Despite increased usage of ignition interlock devices, DUI-related deaths and injuries are on the rise.

After years of declines, traffic fatalities in the United States are on the rise, and unfortunately, that same trend is in place for DUI-related deaths and injuries too, according to new statistics.

Every day, 28 people in the United States die in an alcohol-related vehicle crash—that’s one person every 53 minutes, National Highway Traffic Safety Administration data reveals.

Although drunk driving fatalities have fallen by a third in the last three decades, the chance of being in an alcohol-impaired crash is still one in three during the course of a lifetime, the agency notes, adding that these deaths and damages contribute to a cost of $52 billion per year.

BackgroundChecks.org researched state DUI rankings using a combination of CDC, Department of Transportation data, and local state data. The group not only compiled the national figures, it created a comprehensive score for each state.

(Death toll rises as U.S. drivers keep engaging in distracted driving. Click Here for the story.)

This score shows which states have the biggest problems with DUIs. The top 10 for 2016 were Wyoming, North Dakota, South Dakota, Montana, South Carolina, Mississippi, New Mexico, Kentucky and Maine.

Conversely, the 10 states with the least DUI problems are: New York, Massachusetts, Illinois, New Jersey, Utah, Rhode Island, Virginia, Indiana, Washington and Kansas.

“The fact that over 10,000 people a year die from DUI related accidents is a travesty,” said Trent Wilson, co-author of the research. “We hope this research will open some eyes and make people think twice before drinking and driving.”

DUIs were on the rise in 2016, according to data released late last year by the CDC and Mothers Against Drunk Driving. In 2015, 10,265 people were killed and 200,000 were injured as a direct result of someone driving under the influence.

In 2014, 9,967 people were killed in alcohol-impaired driving crashes, accounting for nearly one-third (31%) of all traffic-related deaths in the United States, according to NHTSA.

The National Safety Council estimated up to 40,000 people were killed in traffic crashes on our nation’s roadways in 2016 — a 6% increase over 2015 and a 14% increase over 2014, marking the largest rise in traffic fatalities since 1964.

(Click Here for details about pedestrian deaths reaching a new high in 2016.)

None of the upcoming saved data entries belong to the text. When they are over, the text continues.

/-- R267: a transmitter enters LPI at an instant. `due`: a frame the device originates on a schedule that the state does not show,
such as Sync and Announce, is due on the port within TW + GUARD µs. -/
def execLpiEnter (at_ : Vt) (port : Fin 6) (due : Bool) (s : State) : Host.Outcome State Fault Refusal :=
  let s := s.elapseTo at_
  let p := port.val
  let span := usec (s.rd (Reg.LINK_EEE_TW p) + s.rd (Reg.LINK_EEE_GUARD p))
  .next (if s.portUp p && s.eeeAct p && s.rd (Reg.LINK_EEE_TW p) != 0 && s.portQuiet p && !due && !s.scheduledWithin p span &&
      (match s.lpiWindow p with
        | some e => s.now + span ≤ e
        | none => false) then s.wr (Reg.LINK_STAT_LPI_TX p) 1
    else s)

/-- R267: a transmitter leaves LPI TW µs before the window ends, or before a scheduled frame is due (`due`). -/
def execLpiExit (at_ : Vt) (port : Fin 6) (due : Bool) (s : State) : Host.Outcome State Fault Refusal :=
  let s := s.elapseTo at_
  let p := port.val
  let tw := usec (s.rd (Reg.LINK_EEE_TW p))
  .next (if s.rdB (Reg.LINK_STAT_LPI_TX p) && (due || s.scheduledWithin p tw || (match s.lpiWindow p with
        | some e => e ≤ s.now + tw
        | none => true)) then
      (s.wr (Reg.LINK_STAT_LPI_TX p) 0).setPort p { s.port p with wakeAt := s.time.uptime + tw }
    else s)

/-- R268: a frame arrives for a port in LPI. -/
def execLpiWakeFrame (at_ : Vt) (port : Fin 6) (s : State) : Host.Outcome State Fault Refusal :=
  .next ((s.elapseTo at_).lpiWake port.val)

/-- R265: the partner enters or leaves LPI. -/
def execPartnerLpi (port : Fin 6) (enter : Bool) (s : State) : Host.Outcome State Fault Refusal :=
  .next (if s.portUp port.val && modeEee (s.linkMode port.val) then s.wrB (Reg.LINK_STAT_LPI_RX port.val) enter else s)

/-! ## Flow-control levels and the ledger (R257, R261) -/

/-- R261: RESERVE < XOFF < XON ≤ 2,048. -/
def levelsOk (reserve xoff xon : Nat) : Bool := reserve < xoff && xoff < xon && xon ≤ 2048

/-- R261: a write to FWD_CFG; a RESERVE that breaks the order is ignored with CFG_REJ. The topology decides the ring state. -/
def State.fwdCfgWrite (s : State) (w : Word) : State :=
  let reserve := bitsOf w 20 8
  let ok := levelsOk reserve (s.rd Reg.FWD_XOFF_XOFF) (s.rd Reg.FWD_XOFF_XON)
  let keep := s.rd Reg.FWD_CFG_RESERVE
  let s := s.setReg Reg.FWD_CFG_RESERVE.addr (w &&& 0x0FFFFF7F)
  let s := if ok then s else (s.wr Reg.FWD_CFG_RESERVE keep).setW1c Reg.FWD_STAT_CFG_REJ
  s.ringEval

/-- R261: a write to FWD_XOFF. -/
def State.fwdXoffWrite (s : State) (w : Word) : State :=
  if levelsOk (s.rd Reg.FWD_CFG_RESERVE) (bitsOf w 0 12) (bitsOf w 12 12) then
    (s.setReg Reg.FWD_XOFF_XOFF.addr (w &&& 0x00FFFFFF)).flowCheck
  else s.setW1c Reg.FWD_STAT_CFG_REJ

/-- R257: a write of 1 to FWD_LEDGER.SNAP. -/
def State.ledgerSnap (s : State) : State :=
  let s := (s.wr Reg.FWD_LEDGER_FREE s.freeCells).wr Reg.FWD_LEDGER_QUEUED s.queuedCells
  (s.wr Reg.FWD_LEDGER_LOCKED s.lockedCells).wr Reg.FWD_LEDGER_COUNT (s.rd Reg.FWD_LEDGER_COUNT + 1)

/-! ## Duplicate windows (R252 to R254) -/

/-- What the duplicate window says of a packet. -/
inductive DupOutcome where
  | accept | dup | old
  deriving DecidableEq, Repr

/-- The signed 32-bit serial difference a − b. -/
def serialDiff (a b : Word) : Int := (a - b).toInt

/-- R252, R254: the window's verdict on seq `q`, and the window after it; the third part says that it restarted. -/
def DupWin.test (w : DupWin) (q : Word) : DupOutcome × DupWin × Bool :=
  let diff := serialDiff q w.top
  if 0 < diff then
    (.accept, { w with bits := (w.bits <<< diff.toNat) ||| 1, top := q, old := 0 }, false)
  else if -64 < diff then
    let k := (-diff).toNat
    if w.bits.getLsbD k then (.dup, { w with old := 0 }, false)
    else (.accept, { w with bits := w.bits ||| ((1 : BitVec 64) <<< k), old := 0 }, false)
  else if w.old = 7 then (.accept, { w with top := q, bits := 1, old := 0 }, true)
  else (.old, { w with old := w.old + 1 }, false)

/-- R252 to R254: the duplicate test of one checked packet of the stream (src, cls, session). -/
def State.dupTest (s : State) (src cls session : Nat) (seq : Word) : DupOutcome × State :=
  if !s.rdB Reg.FWD_CFG_DEDUP then (.accept, s) else
    let mine := fun w : DupWin => w.src == src && w.cls == cls && w.session == session
    let fresh : DupWin := ⟨src, cls, session, seq - 1, 0, 0, 0⟩
    let found := s.net.wins.find? mine
    let rest := s.net.wins.filter fun w => !mine w
    let evict := found.isNone && rest.length = 1024
    let rest := if evict then rest.drop 1 else rest
    let (o, w, restarted) := (found.getD fresh).test seq
    let s := { s with net := { s.net with wins := rest ++ [{ w with last := s.time.uptime }] } }
    let s := if evict then s.bump Reg.FWD_CNT1_WIN_EVICT else s
    let s := if restarted then s.bump Reg.FWD_CNT0_RESTART else s
    (o, match o with
      | .accept => s
      | .dup => s.bumpWrap Reg.FWD_DUP_CNT_DUP
      | .old => s.bump Reg.FWD_CNT0_OLD)

/-- R253: windows unused for AGE ms at an instant are freed. -/
def execDupWindowAge (at_ : Vt) (s : State) : Host.Outcome State Fault Refusal :=
  let s := s.elapseTo at_
  let age := msec (max 100 (s.rd Reg.FWD_DUP_AGE))
  .next { s with net := { s.net with wins := s.net.wins.filter fun w => s.time.uptime < w.last + age } }

end Sys2Proof.Machine
end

“These tragedies must stop,” said MADD National President Colleen Sheehey-Church. “For the nearly 1 million victims MADD has served, we must all work together to pass stronger laws that will bring an end to the carnage on our roads.”

Among the Safety Council recommendations for safer roads is a recommendation that every state pass laws mandating ignition interlocks for all drunk drivers.

“MADD could not agree more with this recommendation,” Sheehey-Church said. “This is our Number One priority in the 22 states that do not have an all-offender ignition interlock law.

“States like Florida, Massachusetts, Oklahoma and Wisconsin will be hearing a lot from MADD this year. And we are working hard to make sure states that do have these laws keep them in place or even strengthen them to make them even more effective.”

The pressure is working as Florida recently introduced ignition interlock legislation. The new data updates MADD’s first-ever ignition interlock report, published in February 2016.

(Highway fatalities rising because drivers are getting worse. Click Here for the story.)

The data, collected from 11 major ignition interlock companies across the nation, shows 350,000 drunk driving attempts prevented in this past year alone. The previous 50-state report tallied 1.77 million ignition interlock stops since each state passed its current interlock law. This year, MADD calculated the totals for the past year and the past 10 years.